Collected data
/-- Bytes that can be read no more, the key that encrypts them being lost to whoever reads them, read zero (R364, log entry 35). -/
def State.forgetBytes (s : State) (lost : Nat → Bool) : State := { s with mem := s.mem.filter fun c => !lost c.1 }

/-- A partition that comes into being gets its owner key, and, in DEPLOYED, its partition key (R364, R369). One that gives up every granule
is destroyed, which ends DBG.PART of it; its key goes, and with it the contents of its granules (R364). -/
def State.createPart (s : State) (p : Nat) (granules : Word) : State :=
  let now := (s.part p).field 8
  if granules = 0 && now ≠ 0 then
    s.modPart p fun b => { b with
      ownerKey := Config.ownerKey s.fresh p
      key := if s.sec.lifecycle = 1 && s.sec.debugState ≠ 2 then some (Config.partitionKey s.fresh p) else none }
  else if granules ≠ 0 && now = 0 then
    let s := (s.forgetBytes (s.sealedBy (· == p))).modPart p fun b => { b with ownerKey := [], key := none }
    if s.sec.debugState = 1 && s.sec.dpart.toNat = p then { s with sec := { s.sec with debugState := 0, dpart := 0 } } else s
  else s

/-- The window registers of the cores that join a partition are reset, and their caddies zeroed, so that nothing of the partition that they left is
found there (R51, R358). -/
def State.clearJoined (s : State) (joined : List Coord) : State :=
  joined.foldl (fun s c => (s.modCore c fun k => { k with winRange := Vector.replicate 8 0, winAccess := Vector.replicate 8 0 }).clearCaddy c) s

/-- Steps 2 to 5 of a commit of the whole block, or of one slot: status, then the copies, then SEQ, and BUSY is clear (R356). They happen at once
(log entry 20). -/
def State.commit (s : State) (p : Nat) (slot : Option Nat) : State :=
  let slots := match slot with
    | some c => [c]
    | none => List.range 64
  let st := s.commitStatus p slot.isNone slots
  if st ≠ 0 then s.modPart p fun b => { b with status := st, commitReq := none }
  else
    let old := (s.part p).field
    let s := s.modPart p fun b =>
      { b with
        status := 0
        seq := b.seq + 1
        commitReq := none
        active := match slot with
          | some c => Tab.overlay b.active b.staged (slotBase c) (slotBase c + 0x2000)
          | none => b.staged }
    let s := if slot.isNone then
        ((s.createPart p (old 8)).clearJoined ((s.partCores p).filter fun c => !(old 8).getLsbD (granuleOf c))).measureConfig
      else s
    slots.foldl (fun s c => s.slotActivated p c old) s

/-- A commit store from a level below `need`, or while BUSY is set, is refused (R354, R356). -/
def State.commitRefused (s : State) (p pl need : Nat) : Bool := pl < need || (s.part p).commitReq.isSome

/-- Step 1 of a commit: BUSY (R356). -/
def State.beginCommit (s : State) (p pl need : Nat) (what : Option Nat) : State :=
  if s.commitRefused p pl need then s.refuseCfg p else s.modPart p fun b => { b with commitReq := some what }

/-- The commit in progress goes through its steps (R356). -/
def commitStep (s : State) (p : Nat) : State :=
  match (s.part p).commitReq with
  | some what => s.commit p what
  | none => s

/-- COMMIT at a privilege level, the store and what follows it together (R356); in recovery mode and in D3hot no store comes (R361, R368). -/
def commitAt (s : State) (p pl : Nat) : State :=
  if !s.awake then s else if s.commitRefused p pl 2 then s.refuseCfg p else s.commit p none
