/-- Spread affinity: the fewest runnable threads, ties to the lowest rank (R256). -/
def State.spreadCore (s : State) (ctx : CtxId) : Option Coord :=
  (s.spreadCores ctx).foldl (fun b c => match b with
    | none => some c
    | some d => if s.runnableOn ctx c < s.runnableOn ctx d then some c else some d) none

/-! ## Sends on their way (R275, R279, R280) -/

/-- Two sends of one thread that the interfaces keep in issue order (R280). -/
def Send.sameLine (a b : Send) : Bool := a.thread == b.thread && a.rank == b.rank && (a.rank != 0xFFFF || a.dst == b.dst)

/-- Where a send goes now: the core and context of its rank's entry, held while that is in transit; of an ANY send the core of spread
affinity; of a queue core's under another affinity the core it chose (R275, R282). Where the entry is no longer VALID, the send goes where it was
sent to, while that core is in the partition (R329). -/
def State.sendPlace (s : State) (m : Send) : Option (Coord × CtxId) :=
  if m.anyCore then (s.spreadCore m.ctx).map fun c => (c, m.ctx)
  else if m.rank = 0xFFFF then some (m.dst, m.ctx)
  else
    let e := s.rankEntry m.sctx m.rank.toNat
    if !e.getLsbD 63 then (if s.coreIn (s.partOf m.sctx) m.dst then some (m.dst, m.ctx) else none)
    else if e.getLsbD 62 then none
    else if m.kind = 2 then some (BitVec.ofNat 9 (Word.field e 0 9), m.ctx)
    else some (BitVec.ofNat 9 (Word.field e 0 9), BitVec.ofNat 16 (Word.field e 16 16))

/-- An earlier send of the same line is still to be decided at the receiver. -/
def undecided (m : Send) : Packet → Bool
  | .send p => p.sameLine m
  | _ => false

/-- An earlier blocking send of the same thread to the same inbox stands refused (R279). -/
def refusedAt (m : Send) : Packet → Bool
  | .held p => p.thread == m.thread && p.dst == m.dst && p.ctx == m.ctx
  | .sendReply p st => p.blocking && st == 1 && p.thread == m.thread && p.dst == m.dst && p.ctx == m.ctx
  | _ => false

/-- An earlier blocking send of the same line stands refused (R279, R280). -/
def standsRefused (m : Send) : Packet → Bool
  | .held p => p.sameLine m
  | .sendReply p st => p.blocking && st == 1 && p.sameLine m
  | _ => false

/-- A packet of the traffic replaced. -/
def State.setPacket (s : State) (k : Nat) (p : Packet) : State := { s with net := s.net.set k p }

/-- The outcome of an append: 0 accepted, 1 FULL, 2 GONE, and the state after it (R279, R280). -/
def State.append (s : State) (m : Send) (c : Coord) (ctx : CtxId) (behind : Bool) : Nat × State :=
  if s.ctxGone ctx then (2, s)
  else
    let i := (s.coreAt c).inbox ctx
    let room := if i.holds.contains m.id then 0 < s.freePlaces c ctx else i.holds.length < s.freePlaces c ctx
    if room && !behind then
      (0, s.placeEntry c ctx m.id {
        kind := m.kind, payload := m.payload, hdr := m.hdr, queue := m.queue, scope := m.scope, pinned := m.pinned, sram := false
        rank := m.rank, sctx := m.sctx, age := s.fresh })
    else if m.blocking && !i.refused.contains m.id && i.refused.length < 64 then
      (1, s.modCore c (·.setInbox ctx { i with refused := i.refused ++ [m.id] }))
    else (1, s)

/-- INBOX_APPEND: the send at place `k` of the traffic reaches the receiving interface, one of a line after the other (R279). A send that a settle has
given another inbox leaves the list of the one that refused it (R275, R280). -/
def inboxAppend (s : State) (k : Nat) : State :=
  match s.net[k]? with
  | some (.send m) =>
    if (s.net.take k).any (undecided m) then s
    else match s.sendPlace m with
      | none => s
      | some (c, ctx) =>
        let m' := { m with dst := c, ctx := ctx }
        let s := if c == m.dst && ctx == m.ctx then s else s.unlist m.dst m.ctx m.id
        let (st, s) := s.append m' c ctx ((s.net.take k).any fun p => standsRefused m' p || refusedAt m' p)
        s.setPacket k (.sendReply m' st)
  | _ => s

/-- INBOX_APPEND (R279). -/
def execInboxAppend (k : Nat) (s : State) : Host.Outcome State Fault Refusal := .next (inboxAppend s k)

/-- A thread ends or collapses: its slot and its image are free (R46, R285). -/
def State.freeThread (s : State) (t : Nat) : State :=
  let s := s.unplace t
  { s with threads := Tab.erase s.threads t }

/-- The pour that a continuation's header names (R45). -/
def Send.pour (m : Send) : BitVec 32 := BitVec.ofNat 32 (Word.field m.hdr 32 32)

/-- A TRY form's reply reaches its thread: the status is written and the form completes; MIGRATE.TRY frees the thread on acceptance, and
a spawn that was not accepted is counted no more (R282, R283, R286, R288). -/
def State.tryReply (s : State) (m : Send) (st : Nat) : State :=
  let s := if m.counted then s.countDown m.thread .ms 1 else s
  match (s.thread m.thread).hold with
  | some (.send id d p size leaves) =>
    if id ≠ m.id then s
    else if leaves && st == 0 then s.freeThread m.thread
    else
      let s := if m.kind = 2 && !leaves && st ≠ 0 then s.modLive m.ctx m.pour (· - 1) else s
      let write (x : Thread) : Thread :=
        let x := { x with hold := none }.setG d (BitVec.ofNat 64 st)
        match p with
        | some p => x.setP p (st == 0)
        | none => x
      s.issuedBefore m.thread
        (((s.mendMarks m.thread (BitVec.twoPow 32 d.toNat) 0).modThread m.thread write).completeFor m.thread size (s.thread m.thread).sstep)
  | _ => s

/-- SEND_REPLY: the outcome of a send reaches the sending interface (R280). -/
def sendReply (s : State) (k : Nat) : State :=
  match s.net[k]? with
  | some (.sendReply m st) =>
    if !m.blocking then State.tryReply { s with net := dropAt s.net k } m st
    else if st = 1 then s.setPacket k (.held m)
    else
      let s := { s with net := dropAt s.net k }
      let s := if st = 2 then
          let s := s.pend m.thread (·.addGone m.rank m.seq s.cycle)
          if m.kind = 2 then s.modLive m.ctx m.pour (· - 1) else s
        else s
      if m.counted then s.countDown m.thread .ms 1 else s
  | _ => s

/-- SEND_REPLY (R280). -/
def execSendReply (k : Nat) (s : State) : Host.Outcome State Fault Refusal := .next (sendReply s k)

__Exercise__:
Look through the entries above and say how many lines contain "Refusal", giving nothing but the number.

__Result of this task__:
2